WHAT THE TASK REQUIRES: Starting with the line that contains "t f).library = s.library := rfl" and stopping after the line that contains "t f).tether = s.tether := rfl", return each line below exactly as written, with no others.

GIVEN RECORDS:
____

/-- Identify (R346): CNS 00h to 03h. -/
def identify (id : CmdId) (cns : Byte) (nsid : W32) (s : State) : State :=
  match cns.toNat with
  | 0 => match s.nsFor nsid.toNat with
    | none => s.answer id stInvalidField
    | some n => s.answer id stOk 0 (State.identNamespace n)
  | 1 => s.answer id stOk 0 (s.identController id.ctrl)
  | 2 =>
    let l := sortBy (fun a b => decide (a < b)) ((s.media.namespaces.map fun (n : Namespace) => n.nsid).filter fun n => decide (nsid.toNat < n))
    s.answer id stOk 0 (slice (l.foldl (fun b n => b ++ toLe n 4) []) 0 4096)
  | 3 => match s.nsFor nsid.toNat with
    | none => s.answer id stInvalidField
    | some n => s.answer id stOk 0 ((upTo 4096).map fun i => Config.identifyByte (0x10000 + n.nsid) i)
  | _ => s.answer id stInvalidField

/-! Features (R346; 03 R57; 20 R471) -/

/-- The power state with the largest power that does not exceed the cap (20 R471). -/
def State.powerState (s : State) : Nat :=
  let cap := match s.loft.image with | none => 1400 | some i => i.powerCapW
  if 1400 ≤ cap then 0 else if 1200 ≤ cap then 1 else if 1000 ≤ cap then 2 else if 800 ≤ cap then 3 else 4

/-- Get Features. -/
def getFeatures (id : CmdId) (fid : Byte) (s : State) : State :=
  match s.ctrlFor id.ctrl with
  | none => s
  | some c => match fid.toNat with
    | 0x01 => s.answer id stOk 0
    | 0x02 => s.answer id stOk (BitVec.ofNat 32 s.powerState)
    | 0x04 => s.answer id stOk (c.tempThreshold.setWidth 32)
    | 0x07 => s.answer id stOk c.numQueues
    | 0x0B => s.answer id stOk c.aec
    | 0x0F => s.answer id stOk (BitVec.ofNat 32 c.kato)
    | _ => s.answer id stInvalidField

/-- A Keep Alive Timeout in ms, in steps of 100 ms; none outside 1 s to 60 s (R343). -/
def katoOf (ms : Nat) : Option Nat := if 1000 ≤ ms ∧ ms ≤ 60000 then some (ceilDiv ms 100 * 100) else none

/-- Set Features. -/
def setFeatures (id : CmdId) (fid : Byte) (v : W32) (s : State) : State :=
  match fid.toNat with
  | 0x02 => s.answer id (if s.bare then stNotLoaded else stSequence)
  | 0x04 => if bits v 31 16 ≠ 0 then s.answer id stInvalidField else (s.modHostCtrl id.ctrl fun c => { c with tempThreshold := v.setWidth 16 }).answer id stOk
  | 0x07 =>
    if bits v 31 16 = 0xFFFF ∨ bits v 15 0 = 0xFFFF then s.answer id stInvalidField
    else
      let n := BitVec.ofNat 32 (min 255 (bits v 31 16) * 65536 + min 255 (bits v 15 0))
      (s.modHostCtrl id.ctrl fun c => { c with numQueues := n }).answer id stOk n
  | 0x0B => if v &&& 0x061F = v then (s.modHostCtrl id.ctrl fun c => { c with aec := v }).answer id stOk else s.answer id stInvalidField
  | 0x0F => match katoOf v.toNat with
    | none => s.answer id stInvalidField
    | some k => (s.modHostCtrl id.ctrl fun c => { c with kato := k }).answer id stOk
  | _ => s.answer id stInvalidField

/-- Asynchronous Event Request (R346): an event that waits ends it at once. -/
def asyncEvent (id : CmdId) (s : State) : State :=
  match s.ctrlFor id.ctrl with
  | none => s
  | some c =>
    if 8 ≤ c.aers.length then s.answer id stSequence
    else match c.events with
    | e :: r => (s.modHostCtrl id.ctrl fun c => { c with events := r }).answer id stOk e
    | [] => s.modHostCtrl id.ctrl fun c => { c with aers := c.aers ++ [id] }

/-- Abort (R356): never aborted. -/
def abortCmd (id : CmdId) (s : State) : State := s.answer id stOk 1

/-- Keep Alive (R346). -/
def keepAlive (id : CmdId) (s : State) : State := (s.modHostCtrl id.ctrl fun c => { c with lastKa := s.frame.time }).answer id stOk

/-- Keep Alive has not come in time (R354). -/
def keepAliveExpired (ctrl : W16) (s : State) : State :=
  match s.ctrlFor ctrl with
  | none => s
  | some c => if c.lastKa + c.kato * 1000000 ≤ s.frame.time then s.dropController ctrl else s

____

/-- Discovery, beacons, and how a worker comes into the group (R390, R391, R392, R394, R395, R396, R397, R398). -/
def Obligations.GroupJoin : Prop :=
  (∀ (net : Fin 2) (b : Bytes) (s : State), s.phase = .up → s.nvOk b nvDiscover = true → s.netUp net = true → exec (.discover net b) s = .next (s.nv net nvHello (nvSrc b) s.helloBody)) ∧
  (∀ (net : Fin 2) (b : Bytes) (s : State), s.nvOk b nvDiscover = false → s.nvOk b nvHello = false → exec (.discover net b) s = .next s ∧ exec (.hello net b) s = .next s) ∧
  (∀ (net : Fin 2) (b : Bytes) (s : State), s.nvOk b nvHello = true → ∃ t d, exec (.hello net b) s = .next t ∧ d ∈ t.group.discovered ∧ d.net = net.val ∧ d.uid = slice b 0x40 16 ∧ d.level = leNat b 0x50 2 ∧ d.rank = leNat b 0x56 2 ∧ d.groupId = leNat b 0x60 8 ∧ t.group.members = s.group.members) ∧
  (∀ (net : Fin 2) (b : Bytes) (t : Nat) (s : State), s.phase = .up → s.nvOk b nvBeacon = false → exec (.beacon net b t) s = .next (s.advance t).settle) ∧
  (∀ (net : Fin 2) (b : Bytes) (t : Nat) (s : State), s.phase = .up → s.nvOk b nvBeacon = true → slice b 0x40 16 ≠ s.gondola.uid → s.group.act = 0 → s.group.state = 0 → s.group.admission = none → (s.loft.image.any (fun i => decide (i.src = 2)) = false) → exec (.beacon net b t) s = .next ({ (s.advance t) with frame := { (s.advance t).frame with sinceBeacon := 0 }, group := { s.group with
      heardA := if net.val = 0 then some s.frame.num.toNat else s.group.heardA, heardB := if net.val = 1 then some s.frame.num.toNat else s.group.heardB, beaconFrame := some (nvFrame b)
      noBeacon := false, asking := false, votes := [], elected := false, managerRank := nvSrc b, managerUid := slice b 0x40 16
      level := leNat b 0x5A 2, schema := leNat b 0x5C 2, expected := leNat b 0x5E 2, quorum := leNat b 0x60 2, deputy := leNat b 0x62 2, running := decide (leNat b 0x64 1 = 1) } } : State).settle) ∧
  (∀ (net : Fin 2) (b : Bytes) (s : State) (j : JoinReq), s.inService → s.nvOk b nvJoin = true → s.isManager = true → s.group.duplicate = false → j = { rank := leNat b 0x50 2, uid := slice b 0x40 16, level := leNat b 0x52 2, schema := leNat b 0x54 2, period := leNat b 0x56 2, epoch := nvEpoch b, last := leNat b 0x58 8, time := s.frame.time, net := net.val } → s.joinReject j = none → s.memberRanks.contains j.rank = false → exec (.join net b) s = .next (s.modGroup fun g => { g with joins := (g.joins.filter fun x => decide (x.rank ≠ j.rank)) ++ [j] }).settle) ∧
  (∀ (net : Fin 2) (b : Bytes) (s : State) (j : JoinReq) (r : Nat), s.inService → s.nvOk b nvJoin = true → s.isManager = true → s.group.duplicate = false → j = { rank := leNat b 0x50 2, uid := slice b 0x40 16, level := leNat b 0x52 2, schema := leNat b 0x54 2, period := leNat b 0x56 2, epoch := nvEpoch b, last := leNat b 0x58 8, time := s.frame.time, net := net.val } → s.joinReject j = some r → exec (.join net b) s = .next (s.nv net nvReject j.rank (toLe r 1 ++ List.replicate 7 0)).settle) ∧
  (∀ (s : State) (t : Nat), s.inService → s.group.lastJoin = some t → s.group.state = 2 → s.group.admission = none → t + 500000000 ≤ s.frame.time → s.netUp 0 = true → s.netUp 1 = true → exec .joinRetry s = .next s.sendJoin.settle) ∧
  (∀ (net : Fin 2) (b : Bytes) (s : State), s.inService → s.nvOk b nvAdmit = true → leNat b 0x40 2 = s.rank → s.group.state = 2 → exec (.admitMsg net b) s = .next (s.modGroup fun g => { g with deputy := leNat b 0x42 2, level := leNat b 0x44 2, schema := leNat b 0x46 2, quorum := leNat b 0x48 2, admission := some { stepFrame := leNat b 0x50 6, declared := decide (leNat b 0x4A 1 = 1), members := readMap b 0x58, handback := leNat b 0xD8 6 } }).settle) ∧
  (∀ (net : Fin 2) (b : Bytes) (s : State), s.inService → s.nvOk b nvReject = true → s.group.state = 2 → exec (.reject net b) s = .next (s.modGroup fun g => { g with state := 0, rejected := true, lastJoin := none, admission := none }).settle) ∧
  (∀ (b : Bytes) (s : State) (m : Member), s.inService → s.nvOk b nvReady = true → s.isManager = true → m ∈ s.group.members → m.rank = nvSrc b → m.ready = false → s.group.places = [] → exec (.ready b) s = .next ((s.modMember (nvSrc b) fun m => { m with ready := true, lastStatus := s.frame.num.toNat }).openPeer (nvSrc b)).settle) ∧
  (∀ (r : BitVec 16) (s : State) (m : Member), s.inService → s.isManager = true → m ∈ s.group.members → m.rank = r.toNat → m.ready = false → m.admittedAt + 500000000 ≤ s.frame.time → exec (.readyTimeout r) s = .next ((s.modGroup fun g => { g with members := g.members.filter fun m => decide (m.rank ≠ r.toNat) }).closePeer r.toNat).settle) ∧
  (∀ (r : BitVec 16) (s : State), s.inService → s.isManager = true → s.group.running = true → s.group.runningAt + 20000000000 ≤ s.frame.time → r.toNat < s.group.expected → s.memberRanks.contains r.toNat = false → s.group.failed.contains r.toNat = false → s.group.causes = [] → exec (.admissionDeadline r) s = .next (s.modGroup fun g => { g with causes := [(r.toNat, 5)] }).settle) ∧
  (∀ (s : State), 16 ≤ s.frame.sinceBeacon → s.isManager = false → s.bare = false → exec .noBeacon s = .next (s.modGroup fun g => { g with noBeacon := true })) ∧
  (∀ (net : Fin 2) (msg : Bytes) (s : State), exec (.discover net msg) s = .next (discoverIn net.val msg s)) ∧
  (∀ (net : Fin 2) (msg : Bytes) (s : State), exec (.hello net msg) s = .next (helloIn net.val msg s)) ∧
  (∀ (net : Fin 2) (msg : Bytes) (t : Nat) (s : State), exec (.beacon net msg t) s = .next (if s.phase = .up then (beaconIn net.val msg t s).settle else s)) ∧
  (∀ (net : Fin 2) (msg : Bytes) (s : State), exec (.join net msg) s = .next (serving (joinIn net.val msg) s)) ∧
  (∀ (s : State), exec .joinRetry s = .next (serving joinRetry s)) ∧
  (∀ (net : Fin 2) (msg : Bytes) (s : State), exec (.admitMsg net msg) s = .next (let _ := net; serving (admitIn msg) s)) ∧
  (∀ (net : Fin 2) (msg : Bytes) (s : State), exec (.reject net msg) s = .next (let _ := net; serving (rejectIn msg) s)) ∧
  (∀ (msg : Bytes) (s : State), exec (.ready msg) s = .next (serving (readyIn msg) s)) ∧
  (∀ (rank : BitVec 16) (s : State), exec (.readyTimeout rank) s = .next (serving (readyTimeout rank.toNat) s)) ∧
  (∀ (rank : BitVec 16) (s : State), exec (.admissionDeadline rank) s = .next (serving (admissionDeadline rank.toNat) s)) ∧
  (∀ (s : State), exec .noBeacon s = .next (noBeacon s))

____

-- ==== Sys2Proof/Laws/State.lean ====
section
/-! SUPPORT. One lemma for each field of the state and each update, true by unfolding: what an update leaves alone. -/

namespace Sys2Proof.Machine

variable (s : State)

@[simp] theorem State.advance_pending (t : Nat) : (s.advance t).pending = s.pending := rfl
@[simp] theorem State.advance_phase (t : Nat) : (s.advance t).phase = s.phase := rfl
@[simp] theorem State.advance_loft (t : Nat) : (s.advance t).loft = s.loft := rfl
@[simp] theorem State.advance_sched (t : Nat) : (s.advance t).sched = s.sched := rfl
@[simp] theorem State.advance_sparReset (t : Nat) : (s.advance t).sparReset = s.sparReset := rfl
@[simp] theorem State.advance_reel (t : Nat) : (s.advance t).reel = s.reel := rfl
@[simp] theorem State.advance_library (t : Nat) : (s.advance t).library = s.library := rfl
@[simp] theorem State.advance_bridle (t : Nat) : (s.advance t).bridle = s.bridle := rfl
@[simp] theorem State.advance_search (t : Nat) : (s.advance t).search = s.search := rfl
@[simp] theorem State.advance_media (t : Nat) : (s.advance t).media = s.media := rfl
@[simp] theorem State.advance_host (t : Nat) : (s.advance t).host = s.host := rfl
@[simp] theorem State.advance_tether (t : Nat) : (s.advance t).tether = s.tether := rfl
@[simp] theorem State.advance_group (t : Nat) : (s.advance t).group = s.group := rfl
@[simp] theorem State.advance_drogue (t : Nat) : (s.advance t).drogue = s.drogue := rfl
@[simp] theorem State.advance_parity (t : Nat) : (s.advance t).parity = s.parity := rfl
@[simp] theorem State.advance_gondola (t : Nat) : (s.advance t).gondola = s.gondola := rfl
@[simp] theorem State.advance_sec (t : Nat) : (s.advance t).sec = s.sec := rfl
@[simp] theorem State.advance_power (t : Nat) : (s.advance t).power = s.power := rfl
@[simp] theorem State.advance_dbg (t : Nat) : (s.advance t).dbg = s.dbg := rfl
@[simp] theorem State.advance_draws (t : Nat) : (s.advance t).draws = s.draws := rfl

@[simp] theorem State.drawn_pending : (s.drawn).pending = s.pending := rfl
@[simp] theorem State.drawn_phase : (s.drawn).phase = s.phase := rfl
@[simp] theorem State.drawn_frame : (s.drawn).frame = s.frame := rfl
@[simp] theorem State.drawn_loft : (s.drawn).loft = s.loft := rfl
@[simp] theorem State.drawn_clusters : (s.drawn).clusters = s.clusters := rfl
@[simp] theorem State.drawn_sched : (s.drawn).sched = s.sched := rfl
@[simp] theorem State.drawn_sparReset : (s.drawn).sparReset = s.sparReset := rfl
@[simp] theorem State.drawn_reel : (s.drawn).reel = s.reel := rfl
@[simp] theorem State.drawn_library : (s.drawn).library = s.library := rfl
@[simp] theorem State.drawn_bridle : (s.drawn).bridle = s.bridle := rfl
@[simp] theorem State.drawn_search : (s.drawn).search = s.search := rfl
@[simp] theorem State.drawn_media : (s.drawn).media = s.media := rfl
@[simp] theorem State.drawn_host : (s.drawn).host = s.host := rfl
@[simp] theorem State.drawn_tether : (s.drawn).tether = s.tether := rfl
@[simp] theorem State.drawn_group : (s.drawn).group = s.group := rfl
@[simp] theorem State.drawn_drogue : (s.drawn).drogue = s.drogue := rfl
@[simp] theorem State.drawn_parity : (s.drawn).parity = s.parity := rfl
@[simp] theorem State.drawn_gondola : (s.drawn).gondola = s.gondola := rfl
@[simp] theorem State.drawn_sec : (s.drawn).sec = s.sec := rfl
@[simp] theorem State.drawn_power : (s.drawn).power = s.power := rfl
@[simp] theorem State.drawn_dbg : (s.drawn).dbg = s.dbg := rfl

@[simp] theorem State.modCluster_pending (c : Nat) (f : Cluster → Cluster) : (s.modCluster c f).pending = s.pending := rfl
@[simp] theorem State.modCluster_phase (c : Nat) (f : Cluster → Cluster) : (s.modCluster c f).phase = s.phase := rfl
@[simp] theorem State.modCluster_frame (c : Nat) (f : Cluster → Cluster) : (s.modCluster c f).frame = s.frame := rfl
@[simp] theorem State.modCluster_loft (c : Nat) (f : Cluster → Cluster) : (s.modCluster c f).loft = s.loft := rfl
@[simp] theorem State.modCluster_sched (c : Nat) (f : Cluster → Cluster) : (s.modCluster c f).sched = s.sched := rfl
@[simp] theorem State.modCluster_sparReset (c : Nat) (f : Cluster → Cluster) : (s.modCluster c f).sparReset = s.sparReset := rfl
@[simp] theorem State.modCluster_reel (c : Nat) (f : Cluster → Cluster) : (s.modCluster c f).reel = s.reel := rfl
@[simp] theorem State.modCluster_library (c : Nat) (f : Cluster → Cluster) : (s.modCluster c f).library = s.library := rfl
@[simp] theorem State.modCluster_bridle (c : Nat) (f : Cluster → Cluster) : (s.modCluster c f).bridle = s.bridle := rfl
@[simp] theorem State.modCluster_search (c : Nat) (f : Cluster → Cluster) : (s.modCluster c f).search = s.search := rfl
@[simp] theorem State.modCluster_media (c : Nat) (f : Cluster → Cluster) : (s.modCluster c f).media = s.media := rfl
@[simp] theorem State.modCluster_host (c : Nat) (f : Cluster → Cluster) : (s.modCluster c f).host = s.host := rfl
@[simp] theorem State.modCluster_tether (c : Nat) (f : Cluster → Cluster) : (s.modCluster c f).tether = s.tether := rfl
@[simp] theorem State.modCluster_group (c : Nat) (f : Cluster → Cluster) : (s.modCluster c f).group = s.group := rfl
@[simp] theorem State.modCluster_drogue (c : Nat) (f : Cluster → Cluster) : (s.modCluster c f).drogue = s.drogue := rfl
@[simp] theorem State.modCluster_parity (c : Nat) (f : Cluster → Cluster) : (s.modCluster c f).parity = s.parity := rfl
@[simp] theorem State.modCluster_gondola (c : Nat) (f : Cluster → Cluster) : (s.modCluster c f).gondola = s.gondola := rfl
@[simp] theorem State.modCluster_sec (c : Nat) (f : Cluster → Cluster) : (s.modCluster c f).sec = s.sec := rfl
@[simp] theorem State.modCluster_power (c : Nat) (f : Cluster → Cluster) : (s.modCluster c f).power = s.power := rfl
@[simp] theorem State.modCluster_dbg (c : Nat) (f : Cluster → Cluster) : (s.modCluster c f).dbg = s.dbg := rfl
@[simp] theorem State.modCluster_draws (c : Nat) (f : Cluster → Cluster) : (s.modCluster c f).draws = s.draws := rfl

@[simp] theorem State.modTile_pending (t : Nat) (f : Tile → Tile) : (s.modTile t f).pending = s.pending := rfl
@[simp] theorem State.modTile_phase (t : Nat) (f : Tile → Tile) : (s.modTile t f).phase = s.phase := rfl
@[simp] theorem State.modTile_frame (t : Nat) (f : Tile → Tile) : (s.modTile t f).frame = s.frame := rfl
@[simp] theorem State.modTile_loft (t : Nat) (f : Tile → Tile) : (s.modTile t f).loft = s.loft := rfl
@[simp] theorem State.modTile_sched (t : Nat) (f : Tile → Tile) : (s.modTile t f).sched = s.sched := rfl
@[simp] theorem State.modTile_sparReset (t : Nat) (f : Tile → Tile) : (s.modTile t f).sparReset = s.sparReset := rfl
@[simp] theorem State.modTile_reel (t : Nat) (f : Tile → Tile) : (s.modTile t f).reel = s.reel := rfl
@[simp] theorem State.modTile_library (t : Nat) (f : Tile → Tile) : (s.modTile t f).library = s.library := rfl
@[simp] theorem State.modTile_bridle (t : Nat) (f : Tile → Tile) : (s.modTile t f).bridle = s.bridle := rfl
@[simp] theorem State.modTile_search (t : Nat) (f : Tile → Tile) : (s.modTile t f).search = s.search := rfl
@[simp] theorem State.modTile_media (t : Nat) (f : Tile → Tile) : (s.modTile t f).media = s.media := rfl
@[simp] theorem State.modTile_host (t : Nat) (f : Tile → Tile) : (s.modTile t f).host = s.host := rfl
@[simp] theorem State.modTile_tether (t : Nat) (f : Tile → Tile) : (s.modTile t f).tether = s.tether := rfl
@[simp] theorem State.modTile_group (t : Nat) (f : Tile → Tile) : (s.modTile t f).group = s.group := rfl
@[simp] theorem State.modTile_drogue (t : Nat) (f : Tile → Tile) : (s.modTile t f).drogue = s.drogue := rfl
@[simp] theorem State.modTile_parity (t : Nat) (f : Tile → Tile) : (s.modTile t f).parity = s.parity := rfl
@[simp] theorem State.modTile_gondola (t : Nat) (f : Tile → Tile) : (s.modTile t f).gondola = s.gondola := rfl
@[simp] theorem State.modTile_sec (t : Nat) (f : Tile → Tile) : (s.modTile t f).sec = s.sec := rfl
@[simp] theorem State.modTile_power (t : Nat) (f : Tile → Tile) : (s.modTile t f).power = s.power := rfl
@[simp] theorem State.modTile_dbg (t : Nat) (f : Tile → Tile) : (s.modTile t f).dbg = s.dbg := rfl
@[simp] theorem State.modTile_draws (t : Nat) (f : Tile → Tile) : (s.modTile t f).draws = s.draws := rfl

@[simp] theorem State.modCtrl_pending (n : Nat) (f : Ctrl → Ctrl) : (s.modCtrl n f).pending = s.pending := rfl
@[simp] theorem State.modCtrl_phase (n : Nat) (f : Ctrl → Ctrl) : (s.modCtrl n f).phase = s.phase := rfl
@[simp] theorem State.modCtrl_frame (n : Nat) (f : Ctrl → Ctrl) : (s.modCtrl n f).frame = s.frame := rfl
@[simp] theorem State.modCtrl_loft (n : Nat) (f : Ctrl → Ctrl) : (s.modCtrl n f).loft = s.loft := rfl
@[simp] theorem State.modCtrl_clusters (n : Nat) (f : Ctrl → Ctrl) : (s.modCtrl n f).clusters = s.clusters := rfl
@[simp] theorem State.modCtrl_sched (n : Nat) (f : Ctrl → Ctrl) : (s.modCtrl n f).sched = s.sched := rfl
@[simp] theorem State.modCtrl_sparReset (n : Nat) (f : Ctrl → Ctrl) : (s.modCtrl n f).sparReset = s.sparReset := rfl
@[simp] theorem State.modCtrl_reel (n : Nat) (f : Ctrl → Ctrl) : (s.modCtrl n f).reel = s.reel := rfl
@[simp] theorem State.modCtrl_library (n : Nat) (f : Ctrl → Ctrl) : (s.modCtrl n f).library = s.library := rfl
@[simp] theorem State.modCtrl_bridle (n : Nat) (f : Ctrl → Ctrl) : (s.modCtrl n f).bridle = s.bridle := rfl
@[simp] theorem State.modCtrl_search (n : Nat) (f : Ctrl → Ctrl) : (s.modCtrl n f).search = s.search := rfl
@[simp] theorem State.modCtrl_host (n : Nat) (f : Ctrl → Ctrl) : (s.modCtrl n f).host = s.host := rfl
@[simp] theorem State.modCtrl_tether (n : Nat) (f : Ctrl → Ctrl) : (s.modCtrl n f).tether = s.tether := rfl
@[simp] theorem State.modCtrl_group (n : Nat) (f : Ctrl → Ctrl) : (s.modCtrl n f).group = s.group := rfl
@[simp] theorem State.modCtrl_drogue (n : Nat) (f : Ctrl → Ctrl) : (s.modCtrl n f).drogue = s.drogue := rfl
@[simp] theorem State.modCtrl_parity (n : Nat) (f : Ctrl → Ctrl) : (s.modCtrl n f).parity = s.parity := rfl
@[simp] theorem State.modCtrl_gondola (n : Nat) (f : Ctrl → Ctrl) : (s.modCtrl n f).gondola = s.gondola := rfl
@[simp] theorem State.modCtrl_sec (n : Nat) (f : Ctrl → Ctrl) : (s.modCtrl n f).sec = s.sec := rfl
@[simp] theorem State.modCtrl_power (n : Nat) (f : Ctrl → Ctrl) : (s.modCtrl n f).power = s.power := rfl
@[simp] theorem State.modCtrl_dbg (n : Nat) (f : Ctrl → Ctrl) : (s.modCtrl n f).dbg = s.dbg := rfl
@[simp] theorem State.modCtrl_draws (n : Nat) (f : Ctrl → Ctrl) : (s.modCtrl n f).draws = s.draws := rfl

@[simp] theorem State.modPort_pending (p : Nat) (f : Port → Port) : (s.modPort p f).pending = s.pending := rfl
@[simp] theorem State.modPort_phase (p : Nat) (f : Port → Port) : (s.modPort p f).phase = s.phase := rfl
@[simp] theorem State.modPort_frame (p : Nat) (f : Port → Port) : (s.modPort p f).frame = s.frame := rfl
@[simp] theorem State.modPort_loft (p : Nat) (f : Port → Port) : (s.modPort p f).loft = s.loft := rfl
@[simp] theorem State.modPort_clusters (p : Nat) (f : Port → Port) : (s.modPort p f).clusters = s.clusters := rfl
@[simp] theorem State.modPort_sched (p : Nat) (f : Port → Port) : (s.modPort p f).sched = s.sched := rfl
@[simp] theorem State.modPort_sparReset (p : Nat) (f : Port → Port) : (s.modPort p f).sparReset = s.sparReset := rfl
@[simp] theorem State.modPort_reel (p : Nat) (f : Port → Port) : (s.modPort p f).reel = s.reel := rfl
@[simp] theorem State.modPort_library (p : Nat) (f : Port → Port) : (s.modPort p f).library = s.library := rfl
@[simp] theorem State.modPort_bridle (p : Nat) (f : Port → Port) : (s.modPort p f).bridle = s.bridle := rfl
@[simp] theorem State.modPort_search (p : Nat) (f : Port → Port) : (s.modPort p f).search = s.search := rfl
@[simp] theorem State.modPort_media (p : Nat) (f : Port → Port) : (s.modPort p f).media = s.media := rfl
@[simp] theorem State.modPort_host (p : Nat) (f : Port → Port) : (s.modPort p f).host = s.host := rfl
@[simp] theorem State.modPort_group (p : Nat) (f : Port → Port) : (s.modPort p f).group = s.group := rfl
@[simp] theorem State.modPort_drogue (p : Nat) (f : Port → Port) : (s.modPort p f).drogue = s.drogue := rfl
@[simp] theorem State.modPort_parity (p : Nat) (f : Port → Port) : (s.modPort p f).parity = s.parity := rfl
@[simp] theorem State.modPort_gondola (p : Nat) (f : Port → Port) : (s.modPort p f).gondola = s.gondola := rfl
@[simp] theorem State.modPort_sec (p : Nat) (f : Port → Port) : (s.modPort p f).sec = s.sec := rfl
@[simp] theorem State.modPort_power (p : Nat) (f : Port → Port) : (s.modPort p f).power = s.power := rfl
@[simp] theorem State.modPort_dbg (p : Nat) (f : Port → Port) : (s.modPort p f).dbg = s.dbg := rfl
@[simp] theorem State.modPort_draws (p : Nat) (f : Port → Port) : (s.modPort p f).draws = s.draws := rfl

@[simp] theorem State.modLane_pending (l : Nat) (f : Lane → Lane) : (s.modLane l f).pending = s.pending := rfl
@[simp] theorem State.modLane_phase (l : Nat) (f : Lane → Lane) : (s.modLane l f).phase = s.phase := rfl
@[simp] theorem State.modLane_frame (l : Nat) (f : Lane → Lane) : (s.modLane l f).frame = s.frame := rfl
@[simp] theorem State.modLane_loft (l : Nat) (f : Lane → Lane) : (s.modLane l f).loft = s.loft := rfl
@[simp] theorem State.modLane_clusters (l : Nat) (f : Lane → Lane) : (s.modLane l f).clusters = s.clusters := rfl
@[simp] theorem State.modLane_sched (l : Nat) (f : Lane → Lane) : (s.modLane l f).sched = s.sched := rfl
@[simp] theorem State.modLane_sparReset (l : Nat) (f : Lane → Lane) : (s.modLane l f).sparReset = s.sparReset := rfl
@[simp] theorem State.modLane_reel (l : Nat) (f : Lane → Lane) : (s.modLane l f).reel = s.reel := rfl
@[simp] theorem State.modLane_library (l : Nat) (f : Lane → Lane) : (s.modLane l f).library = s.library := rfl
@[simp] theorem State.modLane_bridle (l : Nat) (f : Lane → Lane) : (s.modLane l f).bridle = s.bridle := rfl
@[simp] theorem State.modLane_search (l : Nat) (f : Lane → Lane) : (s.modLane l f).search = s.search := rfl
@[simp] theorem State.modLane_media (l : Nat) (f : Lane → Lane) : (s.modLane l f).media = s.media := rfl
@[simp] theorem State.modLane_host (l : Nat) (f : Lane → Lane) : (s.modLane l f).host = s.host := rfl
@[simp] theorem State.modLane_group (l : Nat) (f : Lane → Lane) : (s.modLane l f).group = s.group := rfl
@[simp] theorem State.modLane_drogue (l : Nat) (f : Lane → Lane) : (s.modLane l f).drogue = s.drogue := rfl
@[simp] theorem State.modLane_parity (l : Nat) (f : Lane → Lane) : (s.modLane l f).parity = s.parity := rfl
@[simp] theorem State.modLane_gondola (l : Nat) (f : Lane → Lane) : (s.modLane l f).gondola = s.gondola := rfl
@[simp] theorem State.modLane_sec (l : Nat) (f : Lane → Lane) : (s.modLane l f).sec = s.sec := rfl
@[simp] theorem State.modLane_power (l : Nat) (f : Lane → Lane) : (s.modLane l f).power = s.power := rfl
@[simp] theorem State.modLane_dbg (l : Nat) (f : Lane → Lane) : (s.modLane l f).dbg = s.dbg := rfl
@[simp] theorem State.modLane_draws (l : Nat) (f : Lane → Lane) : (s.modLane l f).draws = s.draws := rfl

____

ANSWER FOR THIS EXERCISE:
@[simp] theorem State.modTile_library (t : Nat) (f : Tile → Tile) : (s.modTile t f).library = s.library := rfl
@[simp] theorem State.modTile_bridle (t : Nat) (f : Tile → Tile) : (s.modTile t f).bridle = s.bridle := rfl
@[simp] theorem State.modTile_search (t : Nat) (f : Tile → Tile) : (s.modTile t f).search = s.search := rfl
@[simp] theorem State.modTile_media (t : Nat) (f : Tile → Tile) : (s.modTile t f).media = s.media := rfl
@[simp] theorem State.modTile_host (t : Nat) (f : Tile → Tile) : (s.modTile t f).host = s.host := rfl
@[simp] theorem State.modTile_tether (t : Nat) (f : Tile → Tile) : (s.modTile t f).tether = s.tether := rfl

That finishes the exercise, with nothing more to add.